Dr. Kelly admonished the speaker for introducing a “political” agenda into the proceedings and again noted that the Panel was here for scientific purposes only.
FDA Discomfort and Uncertainty
Apparently, industry was not the only one concerned with the FDA’s authority to review a previously cleared device. So were FDA lawyers.
Alicia Mundy of the Wall Street Journal reported the day before the panel meeting that she had reviewed a leaked FDA document which, “underscored concerns among some regulators over potential limits to the agency’s authority to revoke an approval, and over the kinds of safety and efficacy issues the FDA could present to the advisory committee.”

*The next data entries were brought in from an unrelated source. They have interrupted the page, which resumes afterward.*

-- ==== Sys2Proof/Machine/Step.lean ====
section
/-! DEFINITION. The machine step (43_control.md R190; 00_scope.md R8), and how an instruction comes to be the next one. -/

namespace Sys2Proof.Machine

/-- `step(w)` of R190: the core consumes one input word, read as `DEC` says. -/
def stepWord (w : Word) (s : State) : Host.Outcome State Fault Refusal := exec (decode s.dec w) s

/-- One step of the core with its environment: the next event of `input`. With none the core holds its state
(60_exceptions.md R235). A launch state no reset has reached is not stepped (70_reset_and_hazards.md R253). -/
def step (s : State) : Host.Outcome State Fault Refusal :=
  match s.input with
  | [] => .next s
  | .reset :: rest => .next { s with input := rest }.resetEvent
  | .take n :: rest => if s.everReset then .next ({ s with input := rest }.hostTake n) else .refused .beforeFirstReset
  | .word w :: rest =>
    if s.everReset then
      if s.hasRoom then stepWord w { s with input := rest } else .next s.waitForRoom
    else .refused .beforeFirstReset

/-- `s` with the word `w` offered next, and all that taking it needs: the core has been reset, the host has taken every
response word, and `DEC` reads the word as `decodeTableWord nbits w` does (log entry 10). -/
def State.withFetchWord (s : State) (nbits w : Nat) : State :=
  { s with
    everReset := true
    taken := s.taken ++ s.pending
    pending := []
    dec := if nbits = 0 then .data 4 else .cmd
    input := .word (BitVec.ofNat 32 w) :: s.input }

end Sys2Proof.Machine
end

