-- ==== Sys2Proof/Laws/Step.lean ====
section
/-! SUPPORT. All that a step can do, said once; later proofs cite these and do not unfold `step` or `exec`. -/

namespace Sys2Proof.Machine

/-- What a word offered to the core is run as. -/
theorem stepWord_eq (w : Word) (s : State) : stepWord w s = exec (decode s.dec w) s := rfl

/-- The four kinds of command word, as the decoder gives them. -/
theorem decodeCommand_cases (w : Word) :
    decodeCommand w = .init ∨ (∃ n, decodeCommand w = .update n) ∨ decodeCommand w = .finalize ∨
      (decodeCommand w).isIllegal = true := by
  unfold decodeCommand
  split_ifs <;> simp [Instr.isIllegal]

/-- Every illegal command word does the same (43_control.md R205). -/
theorem exec_of_isIllegal {i : Instr} (h : i.isIllegal = true) (s : State) :
    exec i s = .next (s.reportError .illegalCommand) := by
  cases i <;> first | rfl | simp [Instr.isIllegal] at h

/-- All that a word can do to the core: INIT, UPDATE's command word, FINALIZE, an illegal word, a data word. -/
theorem stepWord_cases (w : Word) (s : State) :
    (s.dec = .cmd ∧
      ((decode s.dec w = .init ∧ stepWord w s = execInit s) ∨
       (∃ n, decode s.dec w = .update n ∧ stepWord w s = execUpdate n s) ∨
       (decode s.dec w = .finalize ∧ stepWord w s = execFinalize s) ∨
       ((decode s.dec w).isIllegal = true ∧ stepWord w s = .next (s.reportError .illegalCommand)))) ∨
    (∃ r, s.dec = .data r ∧
      stepWord w s = execData (byteOf w 0) (byteOf w 1) (byteOf w 2) (byteOf w 3) s) := by
  rcases hd : s.dec with _ | r
  · refine .inl ⟨rfl, ?_⟩
    have e : stepWord w s = exec (decodeCommand w) s := by rw [stepWord_eq, hd, decode]
    obtain h | ⟨n, h⟩ | h | h := decodeCommand_cases w
    · exact .inl ⟨h, by rw [e, h, exec]⟩
    · exact .inr (.inl ⟨n, h, by rw [e, h, exec]⟩)
    · exact .inr (.inr (.inl ⟨h, by rw [e, h, exec]⟩))
    · exact .inr (.inr (.inr ⟨h, by rw [e, exec_of_isIllegal h]⟩))
  · exact .inr ⟨r, rfl, by rw [stepWord_eq, hd, decode, decodeData, exec]⟩

/-- All that a step can answer. -/
theorem step_cases (s : State) :
    (s.input = [] ∧ step s = .next s) ∨
    (∃ rest, s.input = .reset :: rest ∧ step s = .next { s with input := rest }.resetEvent) ∨
    (∃ n rest, s.input = .take n :: rest ∧
      step s = if s.everReset then .next ({ s with input := rest }.hostTake n) else .refused .beforeFirstReset) ∨
    (∃ w rest, s.input = .word w :: rest ∧
      step s = if s.everReset then
        (if s.hasRoom then stepWord w { s with input := rest } else .next s.waitForRoom)
        else .refused .beforeFirstReset) := by
  rcases h : s.input with _ | ⟨e, rest⟩
  · exact .inl ⟨rfl, by simp [step, h]⟩
  · cases e with
    | word w => exact .inr (.inr (.inr ⟨w, rest, rfl, by simp [step, h]⟩))
    | reset => exact .inr (.inl ⟨rest, rfl, by simp [step, h]⟩)
    | take n => exact .inr (.inr (.inl ⟨n, rest, rfl, by simp [step, h]⟩))

end Sys2Proof.Machine
end

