@[simp] theorem State.accept_cnt (bs : List Byte) : (s.accept bs).cnt = s.cnt + BitVec.ofNat 64 (8 * bs.length) := by
  rw [State.accept_spec]
@[simp] theorem State.accept_buf (bs : List Byte) : (s.accept bs).buf = (s.feed bs).buf := by rw [State.accept_spec]
@[simp] theorem State.accept_hash (bs : List Byte) : (s.accept bs).hash = (s.feed bs).hash := by rw [State.accept_spec]
@[simp] theorem State.accept_closed (bs : List Byte) : (s.accept bs).closed = s.closed := by
  rw [State.accept_spec, State.feed_closed]
@[simp] theorem State.accept_dec (bs : List Byte) : (s.accept bs).dec = s.dec := by rw [State.accept_spec, State.feed_dec]

/-- The bytes of a data word keep the invariants, accepted or discarded (41_block_buffer.md R145). -/
theorem State.Inv.takeLanes (hI : s.Inv) (bs : List Byte) : (s.takeLanes bs).Inv := by
  cases hc : s.closed with
  | true => rwa [State.takeLanes_of_closed hc]
  | false =>
    rw [State.takeLanes_of_open hc]
    refine ⟨?_, by simp [hc], by rw [State.accept_dec]; exact hI.dec_wf⟩
    rw [State.accept_buf, State.feed_length _ _ hI.buf_length]
    omega

/-- Accepted bytes go behind the message of an open core (R144, R145). -/
theorem State.Represents.accept (h : s.Represents M) (hc : s.closed = false) (bs : List Byte) :
    (s.accept bs).Represents (M ++ bs) := by
  obtain ⟨hcnt, habs⟩ := (State.represents_open hc).1 h
  rw [State.represents_open (by rwa [State.accept_closed]), State.Absorbed, State.accept_hash, State.accept_buf]
  exact ⟨by rw [State.accept_cnt, hcnt, bitLength_append], habs.feed bs⟩

/-- A closed core discards the bytes, an open one adds them to its message (R145; 60_exceptions.md R221). -/
theorem State.Represents.takeLanes (h : s.Represents M) (bs : List Byte) :
    (s.takeLanes bs).Represents (if s.closed then M else M ++ bs) := by
  cases hc : s.closed with
  | true => rwa [State.takeLanes_of_closed hc]
  | false => rw [State.takeLanes_of_open hc]; exact h.accept hc bs

/-! ## Padding and closing -/

theorem State.close_inv (hbuf : s.buf = []) (hdec : s.dec.wf = true) : s.close.Inv :=
  ⟨by simp [hbuf], fun _ => hbuf, hdec⟩

theorem State.Inv.close_padMessage (hI : s.Inv) : s.padMessage.close.Inv :=
  State.close_inv (State.padMessage_spec hI.buf_length).2 (by rw [State.padMessage_dec]; exact hI.dec_wf)

/-- Padding and closing an open core keeps the message it stands for (42_finalizer.md R166, R169). -/
theorem State.Represents.close_padMessage (h : s.Represents M) (hI : s.Inv) (hc : s.closed = false) :
    s.padMessage.close.Represents M := by
  obtain ⟨hcnt, habs⟩ := (State.represents_open hc).1 h
  rw [State.represents_closed (State.close_closed _), State.close_cnt, State.close_hash, State.close_buf,
    State.padMessage_cnt]
  exact ⟨hcnt, habs.padMessage_hash hcnt, (State.padMessage_spec hI.buf_length).2⟩

/-! ## The instructions -/

/-- The outcome is a next state that meets the invariants, and that stands for `after M` whenever `s` stands for `M`
(R36). -/
def State.AdvancesTo (s : State) (o : Host.Outcome State Fault Refusal) (after : List Byte → List Byte) : Prop :=
  ∃ t, o = .next t ∧ t.Inv ∧ ∀ M, s.Represents M → t.Represents (after M)
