-- ==== Sys2Proof/Machine/Step.lean ====
section
/-!
DEFINITION. The step of the machine, one cycle of the block clock, and how a table row's word comes to be the operation that the
next step runs. The block fetches no instructions (spec/10_state.md R27): the word is presented on the command port.
-/

namespace Sys2Proof.Machine

/-- One step: one cycle of the block clock (spec/00_scope.md R15). -/
def step (s : State) : Host.Outcome State Fault Refusal := cycle s

/-- The state with a table row's word on the command port, so that the next step accepts and runs it (log 6). -/
def State.withFetchWord (s : State) (nbits w : Nat) : State :=
  s.presenting (BitVec.ofNat 64 (w % 2 ^ nbits))

end Sys2Proof.Machine
end

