-- ==== Sys2Proof/Machine/HostAgent.lean ====
section
/-!
DEFINITION. The host as the other agent (spec/00_scope.md R14): a host that keeps its duty (spec/70_reset_and_hazards.md R178)
presents each operation of a list as soon as the one before it has been accepted, and holds it until the block takes it
(spec/95_test_vectors.md section 3: "The host presents each operation as soon as `ready = 1`"; log 16).
-/

namespace Sys2Proof.Machine

/-- What the host drives in a cycle: the next operation of its list, held, or nothing when the list is done. -/
def hostPort : List CmdWord → PortIn
  | [] => PortIn.quiet
  | w :: _ => ⟨false, true, w⟩

/-- What is left of the host's list after a cycle: an operation leaves it when the block was ready to take it. -/
def hostRest (ws : List CmdWord) (s : State) : List CmdWord := if s.ready then ws.tail else ws

/-- `k` cycles of host and block together. -/
def hostRun : Nat → List CmdWord → State → Host.Outcome (List CmdWord × State) Fault Refusal
  | 0, ws, s => .next (ws, s)
  | k + 1, ws, s =>
    match step (s.withPort (hostPort ws)) with
    | .next t => hostRun k (hostRest ws s) t
    | .fault r => .fault r
    | .refused r => .refused r

end Sys2Proof.Machine
end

“If we cannot take the device off the market, does it help to have a panel decision one way or the other?” asked one FDA scientist during the January 8 meeting attended by the head of the device division, agency attorneys and scientists, reported Mundy.

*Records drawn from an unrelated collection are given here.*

-- ==== Sys2Proof/Certificates/Slice0/Obligations.lean ====
section
/-!
DEFINITION. The statements for the provers, from the numbered rules of spec/. Where a rule rests on a decision or an inference that
the spec marks as its own, the docstring names it. `s.nextPort` is `s` with the host's signals moved on to the next cycle (log 4):
every step that is not a reset does that to the ports and no more.
-/

open Sys2Proof Sys2Proof.Machine

/-! ### Reset and the interface -/

/-- spec/10_state.md R24 (the spec's decision D16): every buffer entry is 0x00 after reset, the state that `CLR_ALL` leaves. -/
def Obligations.ResetBufferIsWhatClearAllLeaves : Prop :=
  (∀ i, State.reset.buf.get i = 0x00#8) ∧
  ∀ s, exec .clrAll s = .next { s with buf := State.reset.buf }

/-- spec/70_reset_and_hazards.md R171 (decisions D15, D16), row by row, and spec/10_state.md R32 for `ready`. The values of `cfg`,
`obs` and `inputs` in `State.reset` are the model's choices (log 2, 3, 4, 5); this statement says nothing of them. -/
def Obligations.ResetLeavesTheRegistersOfTheResetTable : Prop :=
  State.reset.buf = ⟨0x00#8, 0x00#8, 0x00#8, 0x00#8, 0x00#8, 0x00#8⟩ ∧
  State.reset.txPhase = .idle ∧ State.reset.ready = true ∧
  State.reset.shreg = 0#64 ∧ State.reset.nbits = 0 ∧ State.reset.bidx = 0 ∧
  State.reset.pins.csN = true ∧ State.reset.pins.clk = true ∧ State.reset.pins.data = false

/-- spec/70_reset_and_hazards.md R170, R172, R173 (decisions D15, D16, D17, D39): a cycle with `rst = 1`, from any state, a
transaction in progress or not, leaves the registers of R171, appends one `RESET` marker in place of pin events and accepts
nothing; and as long as the host then presents nothing, nothing more is sent, so the rest of a cut-off transaction never
happens. (The parameters stay by R7.) -/
def Obligations.ResetCutsOffATransactionAndSendsNothing : Prop :=
  ∀ s : State, s.portNow.rst = true →
    (∃ t, step s = .next t ∧ t.obs = s.obs ++ [.reset] ∧ t.cfg = s.cfg ∧
      t.buf = State.reset.buf ∧ t.txPhase = .idle ∧ t.shreg = 0#64 ∧ t.nbits = 0 ∧ t.bidx = 0 ∧ t.pins = Pins.idle) ∧
    ∀ k, (∀ p ∈ s.inputs.tail.take k, p.rst = false ∧ p.cmdValid = false) →
      ∃ t, run (k + 1) s = .next t ∧ t.obs = s.obs ++ [.reset] ∧ t.pins = Pins.idle ∧
        t.buf = State.reset.buf ∧ t.ready = true

/-- spec/60_exceptions.md R154 (decisions D2, D37): reset wins over everything; otherwise a busy transmitter performs its phase's
event, `transmit`, and no operation is accepted; otherwise a presented operation is accepted. Which event each phase makes is
`EachPhaseMakesItsOneEvent`. -/
def Obligations.ResetThenTransmitterThenAcceptance : Prop :=
  ∀ s : State,
    (s.portNow.rst = true → step s = .next (resetBlock s.nextPort)) ∧
    (s.portNow.rst = false → s.txPhase ≠ .idle →
      step s = .next (transmit s.nextPort) ∧
      ∃ pin level, ∃ t, step s = .next t ∧ t.obs = s.obs ++ [.emit pin level] ∧ t.buf = s.buf ∧ t.shreg = s.shreg) ∧
    (s.portNow.rst = false → s.txPhase = .idle → s.portNow.cmdValid = true →
      step s = exec (decode s.portNow.cmdWord) s.nextPort) ∧
    (s.portNow.rst = false → s.txPhase = .idle → s.portNow.cmdValid = false → step s = .next s.nextPort)

/-- A step runs the accepted operation (spec/10_state.md R31): when the word on the port decodes to `i` and the block accepts it, the
step is the meaning of `i` at the same state with the port moved on; and a table row's word, or the encoding of a
well-formed operation, is so presented by `withFetchWord` and `presenting` (log 6). -/
def Obligations.StepRunsTheAcceptedOperation : Prop :=
  (∀ (s : State) (i : Instr), s.accepts = true → decode s.portNow.cmdWord = i → step s = exec i s.nextPort) ∧
  (∀ (s : State) (w : Nat) (i : Instr), decodeTableWord 64 w = some i →
    step (s.withFetchWord 64 w) = exec i { s with txPhase := .idle, inputs := s.inputs.tail }) ∧
  (∀ (s : State) (i : Instr), i.wellFormed = true →
    step (s.presenting (encode i)) = exec i { s with txPhase := .idle, inputs := s.inputs.tail })

/-- spec/10_state.md R33 (decision D21): `buf_rd[8i+7 : 8i] = BUF[i]`, and a buffer operation accepted in a cycle shows in `buf_rd`
from the next cycle, the current cycle's `buf_rd` being that of the state before. -/
def Obligations.BufRdShowsEveryBufferByte : Prop :=
  (∀ (s : State) (i : Fin 6), s.bufRd.extractLsb' (8 * i.val) 8 = s.buf.get i) ∧
  (∀ s : State, s.accepts = true →
    ∃ t, step s = .next t ∧
      ∀ i : Fin 6, t.bufRd.extractLsb' (8 * i.val) 8 =
        (bufAfter s.cfg (decode s.portNow.cmdWord) s.buf).get i)

/-- spec/70_reset_and_hazards.md R177, spec/43_transmitter.md R137 (decisions D2, D14, D32): while the transmitter is busy, what the host
presents on the command port has no effect at all, now or later. -/
def Obligations.BusyBlockIgnoresTheCommandPort : Prop :=
  ∀ (s : State) (p : PortIn), s.ready = false → p.rst = false →
    step (s.withPort p) = step (s.withPort PortIn.quiet) ∧
    ∃ t, step (s.withPort p) = .next t ∧ t.buf = s.buf

/-- spec/60_exceptions.md R152, derived there, with spec/00_scope.md R7: every run of any length goes on, without a fault or a refusal
(the model has none, log 12), and the parameters the machine was built with, a field of State (log 1), never change. -/
def Obligations.EveryRunGoesOnWithTheSameParameters : Prop :=
  ∀ (k : Nat) (s : State), SafeRun k s ∧ ∀ t, run k s = .next t → t.cfg = s.cfg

Mundy wrote that some agency official said, “Uncertainty over the FDA’s ability to re-open approved cases could result in more intense agency scrutiny of medical-device applications, so as to avoid another controversy like the Menaflex approval.”
While the reason for the meeting was political, Chairman Kelly probably did the company a favor by squelching any talk of the regulatory process and continually herding panel members back into a discussion of the science. In fact, Dr. Kelly bent over backwards to assure that the FDA presented its strongest case against the device, once even inviting the FDA to “take liberties” to contribute to the discussion. No one will be able to question the integrity of the handling of the meeting.
The Next Time
So where does this leave industry?
We asked Dr. Shuren if he will be responding to panel member Durgin’s question. He did not answer the question directly, but tried to assured us that this redo of the ReGen device was an isolated and unique situation.
While the FDA’s assurances sounded comforting, it is clear that no rules, procedures or predictable regulatory pathway exists that will guide how and when the FDA decides to do another “do over” of a cleared device.

Discussion
This is a fascinating development. In my practice we've seen similar outcomes with the revised protocol. The key differentiator seems to be patient selection criteria. Has anyone else noticed the correlation with BMI thresholds?
Great point. I'd push back slightly on the conclusion, the sample size in the cited study is too small to draw population-level inferences. That said, the directional signal is compelling and worth a larger RCT.
We implemented a similar approach last year. Early results are promising but we're still gathering 12-month follow-up data. Happy to share our protocol if anyone is interested.